» **INFORMATION**:
-- ==== Sys2Proof/Decode.lean ====
section
/-! DEFINITION. The decoder, total on any bytes, and the encoder. Fields follow R75, R77, R87 and R88, the opcode map R90
and R91, the order of the encoding checks R92. -/

namespace Sys2Proof

/-- The encoding checks one word can fail (R92), by name. -/
inductive DecodeError where
  | reservedMajor
  | reservedMinor
  | guardFields
  | predicateBit
  | formatCode
  | limit
  | mustBeZero
  /-- Fewer bytes than a word holds. -/
  | truncated
  deriving DecidableEq, Repr

/-- The detail that R92 gives each check; a truncated word has none and reads as 0. -/
def decodeErrorDetail : DecodeError → BitVec 6
  | .reservedMajor => 0x01
  | .reservedMinor => 0x02
  | .guardFields => 0x07
  | .predicateBit => 0x08
  | .formatCode => 0x09
  | .limit => 0x0B
  | .mustBeZero => 0x0A
  | .truncated => 0x00

/-- An instruction read from a word whose minor code is defined, with the raw-bit checks that its fields no longer show. -/
structure RawInstr where
  instr : Instr
  /-- Bit 4 of every field that names a predicate is 0 (0x08). -/
  predOk : Bool
  /-- Field bits outside R90's limits are 0 (0x0B). -/
  limitOk : Bool
  /-- Bits that must be zero are zero (0x0A). -/
  zeroOk : Bool

/-- The header fields of a word (R77). -/
def headerOf (w : W32) : Hdr :=
  Hdr.mk (w.getLsbD 31) (w.getLsbD 30) (w.extractLsb' 26 4) (w.getLsbD 25)

/-- Major 0x00 (R90). -/
def decodeSys (hd : Hdr) (r : BitVec 19) : Except DecodeError RawInstr :=
  let a : BitVec 5 := r.extractLsb' 14 5
  let b : BitVec 5 := r.extractLsb' 9 5
  let i9 : BitVec 9 := r.extractLsb' 0 9
  match b.toNat with
  | 0 => .ok (RawInstr.mk (.nop hd) true true (a == 0 && i9 == 0))
  | 1 => .ok (RawInstr.mk (.halt hd) true true (a == 0 && i9 == 0))
  | 2 => .ok (RawInstr.mk (.exit hd) true true (a == 0 && i9 == 0))
  | 3 => .ok (RawInstr.mk (.trap hd (i9.extractLsb' 0 6)) true true (a == 0 && (i9.extractLsb' 6 3) == 0))
  | 4 => .ok (RawInstr.mk (.eret hd) true true (a == 0 && i9 == 0))
  | 5 => .ok (RawInstr.mk (.snapst hd a) true true (i9 == 0))
  | 6 => .ok (RawInstr.mk (.snapld hd a) true true (i9 == 0))
  | 7 => .ok (RawInstr.mk (.snaprel hd) true true (a == 0 && i9 == 0))
  | 8 => .ok (RawInstr.mk (.yield hd) true true (a == 0 && i9 == 0))
  | 9 => .ok (RawInstr.mk (.srr hd a i9) true true true)
  | 10 => .ok (RawInstr.mk (.srw hd a i9) true true true)
  | 11 => .ok (RawInstr.mk (.brk hd i9) true true (a == 0))
  | _ => .error .reservedMinor

/-- Major 0x01 (R90). -/
def decodeAlu (hd : Hdr) (r : BitVec 19) : Except DecodeError RawInstr :=
  let a : BitVec 5 := r.extractLsb' 14 5
  let b : BitVec 5 := r.extractLsb' 9 5
  let cc : BitVec 5 := r.extractLsb' 4 5
  let fn : BitVec 4 := r.extractLsb' 0 4
  match fn.toNat with
  | 0 => .ok (RawInstr.mk (.add hd a b cc) true true true)
  | 1 => .ok (RawInstr.mk (.sub hd a b cc) true true true)
  | 2 => .ok (RawInstr.mk (.and hd a b cc) true true true)
  | 3 => .ok (RawInstr.mk (.or hd a b cc) true true true)
  | 4 => .ok (RawInstr.mk (.xor hd a b cc) true true true)
  | 5 => .ok (RawInstr.mk (.andn hd a b cc) true true true)
  | 6 => .ok (RawInstr.mk (.sll hd a b cc) true true true)
  | 7 => .ok (RawInstr.mk (.srl hd a b cc) true true true)
  | 8 => .ok (RawInstr.mk (.sra hd a b cc) true true true)
  | 9 => .ok (RawInstr.mk (.mul hd a b cc) true true true)
  | 10 => .ok (RawInstr.mk (.mulh hd a b cc) true true true)
  | 11 => .ok (RawInstr.mk (.mulhu hd a b cc) true true true)
  | 12 => .ok (RawInstr.mk (.min hd a b cc) true true true)
  | 13 => .ok (RawInstr.mk (.max hd a b cc) true true true)
  | 14 => .ok (RawInstr.mk (.minu hd a b cc) true true true)
  | 15 => .ok (RawInstr.mk (.maxu hd a b cc) true true true)
  | _ => .error .reservedMinor

/-- Major 0x02 (R90). -/
def decodeAlu2 (hd : Hdr) (r : BitVec 19) : Except DecodeError RawInstr :=
  let a : BitVec 5 := r.extractLsb' 14 5
  let b : BitVec 5 := r.extractLsb' 9 5
  let cc : BitVec 5 := r.extractLsb' 4 5
  let fn : BitVec 4 := r.extractLsb' 0 4
  match fn.toNat with
  | 0 => .ok (RawInstr.mk (.div hd a b cc) true true true)
  | 1 => .ok (RawInstr.mk (.divu hd a b cc) true true true)
  | 2 => .ok (RawInstr.mk (.rem hd a b cc) true true true)
  | 3 => .ok (RawInstr.mk (.remu hd a b cc) true true true)
  | 4 => .ok (RawInstr.mk (.clz hd a b) true true (cc == 0))
  | 5 => .ok (RawInstr.mk (.ctz hd a b) true true (cc == 0))
  | 6 => .ok (RawInstr.mk (.popc hd a b) true true (cc == 0))
  | 7 => .ok (RawInstr.mk (.sextB hd a b) true true (cc == 0))
  | 8 => .ok (RawInstr.mk (.sextH hd a b) true true (cc == 0))
  | 9 => .ok (RawInstr.mk (.sextW hd a b) true true (cc == 0))
  | 10 => .ok (RawInstr.mk (.zextW hd a b) true true (cc == 0))
  | 11 => .ok (RawInstr.mk (.bswap hd a b) true true (cc == 0))
  | _ => .error .reservedMinor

» **WHAT THE TASK REQUIRES**:
Return the full listing. Leave every word as it stands.

» **COMPLETED EXERCISE**:
-- ==== Sys2Proof/Decode.lean ====
section
/-! DEFINITION. The decoder, total on any bytes, and the encoder. Fields follow R75, R77, R87 and R88, the opcode map R90
and R91, the order of the encoding checks R92. -/

namespace Sys2Proof

/-- The encoding checks one word can fail (R92), by name. -/
inductive DecodeError where
  | reservedMajor
  | reservedMinor
  | guardFields
  | predicateBit
  | formatCode
  | limit
  | mustBeZero
  /-- Fewer bytes than a word holds. -/
  | truncated
  deriving DecidableEq, Repr

/-- The detail that R92 gives each check; a truncated word has none and reads as 0. -/
def decodeErrorDetail : DecodeError → BitVec 6
  | .reservedMajor => 0x01
  | .reservedMinor => 0x02
  | .guardFields => 0x07
  | .predicateBit => 0x08
  | .formatCode => 0x09
  | .limit => 0x0B
  | .mustBeZero => 0x0A
  | .truncated => 0x00

/-- An instruction read from a word whose minor code is defined, with the raw-bit checks that its fields no longer show. -/
structure RawInstr where
  instr : Instr
  /-- Bit 4 of every field that names a predicate is 0 (0x08). -/
  predOk : Bool
  /-- Field bits outside R90's limits are 0 (0x0B). -/
  limitOk : Bool
  /-- Bits that must be zero are zero (0x0A). -/
  zeroOk : Bool

/-- The header fields of a word (R77). -/
def headerOf (w : W32) : Hdr :=
  Hdr.mk (w.getLsbD 31) (w.getLsbD 30) (w.extractLsb' 26 4) (w.getLsbD 25)

/-- Major 0x00 (R90). -/
def decodeSys (hd : Hdr) (r : BitVec 19) : Except DecodeError RawInstr :=
  let a : BitVec 5 := r.extractLsb' 14 5
  let b : BitVec 5 := r.extractLsb' 9 5
  let i9 : BitVec 9 := r.extractLsb' 0 9
  match b.toNat with
  | 0 => .ok (RawInstr.mk (.nop hd) true true (a == 0 && i9 == 0))
  | 1 => .ok (RawInstr.mk (.halt hd) true true (a == 0 && i9 == 0))
  | 2 => .ok (RawInstr.mk (.exit hd) true true (a == 0 && i9 == 0))
  | 3 => .ok (RawInstr.mk (.trap hd (i9.extractLsb' 0 6)) true true (a == 0 && (i9.extractLsb' 6 3) == 0))
  | 4 => .ok (RawInstr.mk (.eret hd) true true (a == 0 && i9 == 0))
  | 5 => .ok (RawInstr.mk (.snapst hd a) true true (i9 == 0))
  | 6 => .ok (RawInstr.mk (.snapld hd a) true true (i9 == 0))
  | 7 => .ok (RawInstr.mk (.snaprel hd) true true (a == 0 && i9 == 0))
  | 8 => .ok (RawInstr.mk (.yield hd) true true (a == 0 && i9 == 0))
  | 9 => .ok (RawInstr.mk (.srr hd a i9) true true true)
  | 10 => .ok (RawInstr.mk (.srw hd a i9) true true true)
  | 11 => .ok (RawInstr.mk (.brk hd i9) true true (a == 0))
  | _ => .error .reservedMinor

/-- Major 0x01 (R90). -/
def decodeAlu (hd : Hdr) (r : BitVec 19) : Except DecodeError RawInstr :=
  let a : BitVec 5 := r.extractLsb' 14 5
  let b : BitVec 5 := r.extractLsb' 9 5
  let cc : BitVec 5 := r.extractLsb' 4 5
  let fn : BitVec 4 := r.extractLsb' 0 4
  match fn.toNat with
  | 0 => .ok (RawInstr.mk (.add hd a b cc) true true true)
  | 1 => .ok (RawInstr.mk (.sub hd a b cc) true true true)
  | 2 => .ok (RawInstr.mk (.and hd a b cc) true true true)
  | 3 => .ok (RawInstr.mk (.or hd a b cc) true true true)
  | 4 => .ok (RawInstr.mk (.xor hd a b cc) true true true)
  | 5 => .ok (RawInstr.mk (.andn hd a b cc) true true true)
  | 6 => .ok (RawInstr.mk (.sll hd a b cc) true true true)
  | 7 => .ok (RawInstr.mk (.srl hd a b cc) true true true)
  | 8 => .ok (RawInstr.mk (.sra hd a b cc) true true true)
  | 9 => .ok (RawInstr.mk (.mul hd a b cc) true true true)
  | 10 => .ok (RawInstr.mk (.mulh hd a b cc) true true true)
  | 11 => .ok (RawInstr.mk (.mulhu hd a b cc) true true true)
  | 12 => .ok (RawInstr.mk (.min hd a b cc) true true true)
  | 13 => .ok (RawInstr.mk (.max hd a b cc) true true true)
  | 14 => .ok (RawInstr.mk (.minu hd a b cc) true true true)
  | 15 => .ok (RawInstr.mk (.maxu hd a b cc) true true true)
  | _ => .error .reservedMinor

/-- Major 0x02 (R90). -/
def decodeAlu2 (hd : Hdr) (r : BitVec 19) : Except DecodeError RawInstr :=
  let a : BitVec 5 := r.extractLsb' 14 5
  let b : BitVec 5 := r.extractLsb' 9 5
  let cc : BitVec 5 := r.extractLsb' 4 5
  let fn : BitVec 4 := r.extractLsb' 0 4
  match fn.toNat with
  | 0 => .ok (RawInstr.mk (.div hd a b cc) true true true)
  | 1 => .ok (RawInstr.mk (.divu hd a b cc) true true true)
  | 2 => .ok (RawInstr.mk (.rem hd a b cc) true true true)
  | 3 => .ok (RawInstr.mk (.remu hd a b cc) true true true)
  | 4 => .ok (RawInstr.mk (.clz hd a b) true true (cc == 0))
  | 5 => .ok (RawInstr.mk (.ctz hd a b) true true (cc == 0))
  | 6 => .ok (RawInstr.mk (.popc hd a b) true true (cc == 0))
  | 7 => .ok (RawInstr.mk (.sextB hd a b) true true (cc == 0))
  | 8 => .ok (RawInstr.mk (.sextH hd a b) true true (cc == 0))
  | 9 => .ok (RawInstr.mk (.sextW hd a b) true true (cc == 0))
  | 10 => .ok (RawInstr.mk (.zextW hd a b) true true (cc == 0))
  | 11 => .ok (RawInstr.mk (.bswap hd a b) true true (cc == 0))
  | _ => .error .reservedMinor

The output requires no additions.